On the economic front, the Labor Department said that jobless claims rose by 12,000 last week to 500,000, the highest level in nine months. Meanwhile, the Philly Fed Index, which measures manufacturing activity in the Philadelphia region, unexpectedly fell to -7.7 this month from 5.1 in July. Economists were expecting a reading of 7.
In earnings news, shares of Staples (SPLS) sank -3.6% after the company lowered the top end of its FY10 forecast. For the period ended July 31st, Staples earned $129.8 million, or 18 cents a share, up from $92.4 million, or 13 cents a share, a year ago. Adjusted EPS was 20 cents, in line with expectations. Revenue was nearly flat at $5.53 billion, while same-store sales were also flat. For the full year, Staples said it now expects adjusted EPS of $1.25-$1.29, versus its prior outlook of $1.25-$1.33 and below the $1.33 consensus. For Q3, the company guided for EPS of 39-41 cents. Analysts were expecting Q3 EPS of 43 cents. A total of 19 Pro investors counted the stock in their top-15 U.S.-listed equity holdings at the start of Q2, while 140 tickerspy members held the stock in their portfolios.

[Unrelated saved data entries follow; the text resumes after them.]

/-- R86, R92, R96: in a format with an exponent field, the exact value of a finite code rounds to that code and raises no flag. -/
theorem enc_dec_of_finite {f : Fmt} {rm : Rm} {ftz : Bool} {c : Nat} (he : 0 < f.ebits) (hc : c < 2 ^ f.width)
    (hfin : c % f.signW ≤ f.maxFin) (hsub : ftz = true → f.isSub c = false) : f.enc rm ftz (f.dec c) = (c, {}) := by
  rw [dec_of_finite he hfin]
  split
  next hsmall =>
    by_cases hzero : c % f.signW = 0
    · rw [hzero, enc_zero, ← hzero, withSign_signOf hc]
    · have hissub : f.isSub c = true := by simp [isSub, hsmall, Nat.pos_of_ne_zero hzero]
      have hnoftz : ftz = false := Bool.eq_false_iff.2 fun h => Bool.false_ne_true ((hsub h).symm.trans hissub)
      rw [hnoftz, enc_subnormal hzero hsmall hfin, withSign_signOf hc]
  next hnormal => rw [enc_normal (Nat.le_of_not_lt hnormal) hfin, withSign_signOf hc]

end Fmt

/-- Settles O16: every listed format has an exponent field, and there a finite code gives its value in the unit that the format
rounds to. -/
theorem exactValuesEncodeToThemselves : Obligations.ExactValuesEncodeToThemselves := by
  unfold Obligations.ExactValuesEncodeToThemselves
  intro f rm ftz c hf hc hfin hsub
  have hebits : ∀ f ∈ [Fmt.e4m3, .e5m2, .bf16, .fp32, .fp64], 0 < f.ebits := by decide
  exact Fmt.enc_dec_of_finite (hebits f hf) hc hfin hsub

end Sys2Proof.Machine
end

section
/-! # Replaced bits of a word -/

namespace Sys2Proof.Machine

/-- A replaced field holds the value put there, and the other bits stay. -/
theorem getLsbD_put {k : Nat} (w : BitVec k) (lo n v i : Nat) :
    (w.put lo n v).getLsbD i = (decide (i < k) && if lo ≤ i ∧ i < lo + n then v.testBit (i - lo) else w.getLsbD i) := by
  have hpow := Nat.two_pow_pos lo
  have hbelow : w.toNat % 2 ^ lo < 2 ^ lo := Nat.mod_lt _ hpow
  have hfield : v % 2 ^ n < 2 ^ n := Nat.mod_lt _ (Nat.two_pow_pos n)
  have hsplit : w.toNat - bits w.toNat lo n * 2 ^ lo + v % 2 ^ n * 2 ^ lo
      = 2 ^ lo * (2 ^ n * (w.toNat / 2 ^ lo / 2 ^ n) + v % 2 ^ n) + w.toNat % 2 ^ lo := by
    have h1 := Nat.div_add_mod w.toNat (2 ^ lo)
    have h2 := Nat.div_add_mod (w.toNat / 2 ^ lo) (2 ^ n)
    have h3 := congrArg (2 ^ lo * ·) h2
    simp only [Nat.mul_add, bits, Nat.mul_comm _ (2 ^ lo)] at h3 ⊢
    omega
  rw [BitVec.put, BitVec.getLsbD_ofNat, hsplit, Nat.testBit_two_pow_mul_add _ hbelow, Nat.testBit_two_pow_mul_add _ hfield]
  congr 1
  by_cases hlo : i < lo
  · simp [hlo, Nat.not_le.2 hlo, Nat.testBit_mod_two_pow, BitVec.getLsbD]
  · by_cases hn : i - lo < n
    · have : i < lo + n := by omega
      simp [hlo, Nat.le_of_not_lt hlo, hn, this, Nat.testBit_mod_two_pow]
    · have : ¬ i < lo + n := by omega
      simp only [hlo, hn, this, and_false, if_false, Nat.testBit_div_two_pow, BitVec.getLsbD]
      congr 1
      omega

/-- A replaced bit. -/
theorem getLsbD_put_one (w : Word) {lo : Nat} (hlo : lo < 64) (v i : Nat) :
    (w.put lo 1 v).getLsbD i = if i = lo then v.testBit 0 else w.getLsbD i := by
  rw [getLsbD_put]
  by_cases h : i = lo
  · subst h; simp [hlo]
  · have : ¬ (lo ≤ i ∧ i < lo + 1) := by omega
    simp only [this, h, if_false, Bool.and_eq_right_iff_imp, decide_eq_true_eq]
    exact fun hi => BitVec.lt_of_getLsbD hi

/-- A field of one bit, put back as a number. -/
theorem testBit_fld_one {k : Nat} (w : BitVec k) (n : Nat) : (w.fld n 1).testBit 0 = w.getLsbD n := by
  rw [Bool.eq_iff_iff, ← fld_one, Nat.testBit_zero, decide_eq_true_eq]
  have := fld_lt w n 1
  omega

end Sys2Proof.Machine
end

section
/-! # The running context, and its taking of a trap (05 R152) -/

namespace Sys2Proof
open Sys2Proof.Machine

/-- The running context of a state that names the same one. -/
theorem cc_of_cur {s t : State} (h : t.cur = s.cur) : t.cc = t.ctx s.cur.ctx := by
  rw [← h]
  rfl

/-- A change of the running context. -/
@[simp] theorem cc_modC (s : State) (f : Ctx → Ctx) : (s.modC f).cc = f s.cc := State.setCtx_ctx_self ..

theorem ctx_modC_ne (s : State) {k : Nat} (f : Ctx → Ctx) (h : k ≠ s.cur.ctx) : (s.modC f).ctx k = s.ctx k :=
  State.setCtx_ctx_ne _ _ _ h

/-- R152: status at the entry of a handler. -/
theorem statusEntered_enter (c : Ctx) (code level : Nat) (async : Bool) (v h : Word) :
    StatusEntered c.status (c.enter code level async v h).status := by
  have hbit (i : Nat) : (c.enter code level async v h).status.getLsbD i
      = if i = 2 then true else if i = 0 then false else if i = 1 then c.status.getLsbD 0 else c.status.getLsbD i := by
    simp only [Ctx.enter, getLsbD_put_one _ (by decide : 2 < 64), getLsbD_put_one _ (by decide : 0 < 64),
      getLsbD_put_one _ (by decide : 1 < 64), testBit_fld_one]
    rfl
  refine ⟨hbit 0, hbit 1, hbit 2, fun n hn => ?_⟩
  rw [hbit, if_neg (by omega), if_neg (by omega), if_neg (by omega)]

Owner of Sears and Kmart, Sears Holdings (SHLD), posted a wider-than-expected Q2 loss, causing its shares to fall -9.2%. For the quarter, the retailer lost -$39 million, or -35 cents per share, better than last year’s loss of -$94 million, or -79 cents per share. Adjusted EPS came in at -36 cents, or -19 cents excluding pension expenses. Revenue dipped to $10.46 billion from $10.55 billion, while comparable-store sales slipped -2.2%. Analysts were looking for EPS of -18 cents on revenue of $10.62 billion. A total of 15 Pro investors counted the stock in their top-15 U.S.-listed equity holdings at the start of Q2, while over 300 tickerspy members held the stock in their portfolios.

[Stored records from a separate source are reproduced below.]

-- ==== Sys2Proof/Safety.lean ====
section
/-! DEFINITION. The terms the claims are stated in: what the spec says a command leaves when it completes and when it
faults, which fault it reports, what a reset state is, and the invariants. They are
written from the spec's rules beside the model's own operations, so that a claim compares two texts. -/

namespace Sys2Proof.Safety

open Sys2Proof Sys2Proof.Machine

/-- `s` after a command that completes with output `out` and no state write: `ST = 0x00`, `OUT = out`, the payload gone
(spec/00_scope.md R11, spec/10_state.md R30). -/
def completed (s : State) (out : Bytes) : State :=
  { s with input := [], responses := s.responses ++ [⟨0x00#8, out⟩] }

/-- `s` after a command that faults with code `n`: `ST = n`, `OUT = []`, bit `n` of `FAULTS` set, nothing else changed
(R11, spec/60_exceptions.md R199). -/
def faulted (s : State) (n : Nat) : State :=
  { s with FAULTS := s.FAULTS ||| BitVec.ofNat 8 (2 ^ n), input := [], responses := s.responses ++ [⟨BitVec.ofNat 8 n, []⟩] }

/-- `len(IN) > MAX_PAYLOAD` (R192). -/
def Overruns (s : State) : Prop := ∃ room, s.maxPayload = .atLeast16 room ∧ 16 + room < s.input.length

/-- Steps 2 and 3 of R198 for a command that needs a payload of exactly `need` bytes and reports another length with
`code`: Overrun first, then `code`, each with no other effect. -/
def ChecksPayload (i : Instr) (need code : Nat) (s : State) : Prop :=
  (Overruns s → exec i s = .next (faulted s 2)) ∧
  (¬ Overruns s → s.input.length ≠ need → exec i s = .next (faulted s code))

/-- Exactly the word `w` decodes to the command `i`: its operands are in their fields and every unused field is zero
(spec/30_encoding.md R60 to R65). -/
def OneWord (i : Instr) (w : CommandWord) : Prop := ∀ cw, decode cw = .ok i ↔ cw = w

/-- The payload length a command requires; none for the commands that accept any (spec/30_encoding.md R63). -/
def requiredLength : Instr → Option Nat
  | .ldblk | .addrki | .setkey => some 16
  | .encrypt | .decrypt | .b64enc | .b64dec => none
  | .get _ _ | .set _ _ _ | .stblk | .subbytes | .invsubbytes | .shiftrows | .invshiftrows | .mixcolumns
  | .invmixcolumns | .addrk _ | .getrk _ | .clrkey | .gmul _ _ | .xtime _ | .encblk | .decblk | .rdstat => some 0

/-- The commands that need the key schedule (R196). -/
def needsKey : Instr → Bool
  | .addrk _ | .getrk _ | .encblk | .decblk | .encrypt | .decrypt => true
  | .get _ _ | .set _ _ _ | .ldblk | .stblk | .subbytes | .invsubbytes | .shiftrows | .invshiftrows | .mixcolumns
  | .invmixcolumns | .addrki | .setkey | .clrkey | .gmul _ _ | .xtime _ | .b64enc | .b64dec | .rdstat => false

/-- Whether fault code `n` applies to a decoded command in a state, each cause on its own (R192 to R197). -/
def FaultApplies (i : Instr) (s : State) (n : Nat) : Prop :=
  (n = 2 ∧ Overruns s) ∨
  (n = 3 ∧ i ≠ .setkey ∧ ∃ k, requiredLength i = some k ∧ s.input.length ≠ k) ∨
  (n = 4 ∧ i = .setkey ∧ s.input.length ≠ 16) ∨
  (n = 5 ∧ i.wellFormed = false) ∨
  (n = 6 ∧ needsKey i = true ∧ s.KEYV = false) ∨
  (n = 7 ∧ i = .decrypt ∧ (b64decode s.input).length % 16 ≠ 0)

/-- `n` is the fault a command reports: of all that apply, the one with the smallest code (R198). -/
def Reports (i : Instr) (s : State) (n : Nat) : Prop :=
  FaultApplies i s n ∧ ∀ m, FaultApplies i s m → n ≤ m

/-- A reset state: `KEYV = 0` and `FAULTS = 0x00`, with any bytes in `S` and `RK` (spec/10_state.md R31). -/
def IsReset (s : State) : Prop := s.KEYV = false ∧ s.FAULTS = 0x00#8

/-- The invariant of the key schedule: while `KEYV = 1`, `RK` is the expansion of some key Block (spec/10_state.md R32). -/
def KeyInvariant (s : State) : Prop := s.KEYV = true → ∃ K : Block, s.RK = expandKey K

/-- The reserved bit of `FAULTS` is 0 (R25, R26). -/
def FaultsReserved (s : State) : Prop := s.FAULTS.getLsbD 0 = false

/-- Commands run one after the other, each with an empty payload, in a state where the one before left it. -/
def execAll : List Instr → State → Host.Outcome State Fault Refusal
  | [], s => .next s
  | i :: is, s =>
    match exec i s with
    | .next t => execAll is t
    | .fault f => .fault f
    | .refused r => .refused r

/-- The commands that write `S` (spec/10_state.md R33). -/
def writesS : Instr → Bool
  | .set _ _ _ | .ldblk | .subbytes | .invsubbytes | .shiftrows | .invshiftrows | .mixcolumns | .invmixcolumns
  | .addrk _ | .addrki | .encblk | .decblk => true
  | .get _ _ | .stblk | .setkey | .getrk _ | .clrkey | .gmul _ _ | .xtime _ | .encrypt | .decrypt | .b64enc | .b64dec
  | .rdstat => false

/-- The commands that neither read nor write `S` (spec/10_state.md R33). -/
def ignoresS : Instr → Bool
  | .setkey | .getrk _ | .clrkey | .gmul _ _ | .xtime _ | .encrypt | .decrypt | .b64enc | .b64dec | .rdstat => true
  | .get _ _ | .set _ _ _ | .ldblk | .stblk | .subbytes | .invsubbytes | .shiftrows | .invshiftrows | .mixcolumns
  | .invmixcolumns | .addrk _ | .addrki | .encblk | .decblk => false

/-- ENCBLK as a sequence of transforms (spec/44_cipher_block.md R132). -/
def encryptSequence : List Instr :=
  [.addrk 0#8] ++
  [1#8, 2#8, 3#8, 4#8, 5#8, 6#8, 7#8, 8#8, 9#8].flatMap (fun k => [.subbytes, .shiftrows, .mixcolumns, .addrk k]) ++
  [.subbytes, .shiftrows, .addrk 10#8]

/-- DECBLK as a sequence of transforms (spec/44_cipher_block.md R133). -/
def decryptSequence : List Instr :=
  [.addrk 10#8, .invshiftrows, .invsubbytes] ++
  [9#8, 8#8, 7#8, 6#8, 5#8, 4#8, 3#8, 2#8, 1#8].flatMap
    (fun k => [.addrk k, .invmixcolumns, .invshiftrows, .invsubbytes]) ++
  [.addrk 0#8]

/-- The coefficient of `x^i` in the polynomial of MixColumns, `{03}x³+{01}x²+{01}x+{02}` (spec/41_round_transforms.md R96). -/
def mixCoefficient : Fin 4 → Byte
  | 0 => 0x02#8
  | 1 => 0x01#8
  | 2 => 0x01#8
  | 3 => 0x03#8

/-- The coefficient of `x^i` in the polynomial of InvMixColumns, `{0B}x³+{0D}x²+{09}x+{0E}` (R97). -/
def invMixCoefficient : Fin 4 → Byte
  | 0 => 0x0E#8
  | 1 => 0x09#8
  | 2 => 0x0D#8
  | 3 => 0x0B#8

/-- The XOR over `j` of `coef (i - j) · s_j`: the coefficient of `x^i` in the product with the column `s` modulo `x⁴+1`
(R96); the difference in `Fin 4` is the one mod 4. -/
def productCoefficient (coef : Fin 4 → Byte) (s : Word) (i : Fin 4) : Byte :=
  gmul (coef (i - 0)) s.t0 ^^^ gmul (coef (i - 1)) s.t1 ^^^ gmul (coef (i - 2)) s.t2 ^^^ gmul (coef (i - 3)) s.t3

/-- Block `j` of a byte sequence, its bytes `16*j` to `16*j + 15` (spec/45_message_mode.md R141). -/
def blockAt (q : Bytes) (j : Nat) : Option Block := fill ((q.drop (16 * j)).take 16)

/-- The two states agree in everything but `RK`. -/
def SameButRK (s t : State) : Prop := ∃ rk, t = { s with RK := rk }

/-- The word matches the row of the opcode map: `(CW & mask) = op * 2^24` (spec/30_encoding.md R61). -/
def MatchesRow (cw : CommandWord) (row : Byte × CommandWord) : Prop := cw &&& row.2 = BitVec.ofNat 32 (row.1.toNat * 2 ^ 24)

/-- The rows of the opcode map as opcode and mask, in the map's order (spec/30_encoding.md R61, R63). -/
def opcodeTable : List (Byte × CommandWord) :=
  [(0x01#8, 0xFF0000FF#32), (0x02#8, 0xFF000000#32), (0x03#8, 0xFFFFFFFF#32), (0x04#8, 0xFFFFFFFF#32)] ++
  [(0x10#8, 0xFFFFFFFF#32), (0x11#8, 0xFFFFFFFF#32), (0x12#8, 0xFFFFFFFF#32), (0x13#8, 0xFFFFFFFF#32),
   (0x14#8, 0xFFFFFFFF#32), (0x15#8, 0xFFFFFFFF#32), (0x16#8, 0xFF00FFFF#32), (0x17#8, 0xFFFFFFFF#32)] ++
  [(0x20#8, 0xFFFFFFFF#32), (0x21#8, 0xFF00FFFF#32), (0x22#8, 0xFFFFFFFF#32)] ++
  [(0x30#8, 0xFF0000FF#32), (0x31#8, 0xFF00FFFF#32)] ++
  [(0x40#8, 0xFFFFFFFF#32), (0x41#8, 0xFFFFFFFF#32)] ++
  [(0x50#8, 0xFFFFFFFF#32), (0x51#8, 0xFFFFFFFF#32)] ++
  [(0x60#8, 0xFFFFFFFF#32), (0x61#8, 0xFFFFFFFF#32)] ++
  [(0x70#8, 0xFFFFFFFF#32)]

end Sys2Proof.Safety
end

Shares of PetSmart (PETM) jumped 8.9% on news the company’s quarterly profit surged 24% on higher sales. For Q2, net income was $48.4 million, or 41 cents a share, up from $39 million, or 31 cents a share, a year earlier. The Street was expecting EPS of 36 cents. Revenue rose to $1.4 billion from $1.31 billion, and same-store sales grew 4.6%. Looking forward, the company forecast full-year EPS of $1.91-$1.99, above estimates of $1.90. For Q3, PetSmart expects EPS of 35-39 cents, bracketing the 37-cent consensus.
In M&A news, chipmaker Intel (INTC) announced that it will buy computer security software maker McAfee (MFE) for $7.68 billion in cash. Intel will pay $48 a share, a 60% premium over McAfee’s closing stock price of $29.93 yesterday. Shares of Intel fell -3.5% on the news, while shares of McAfee soared 57.1%.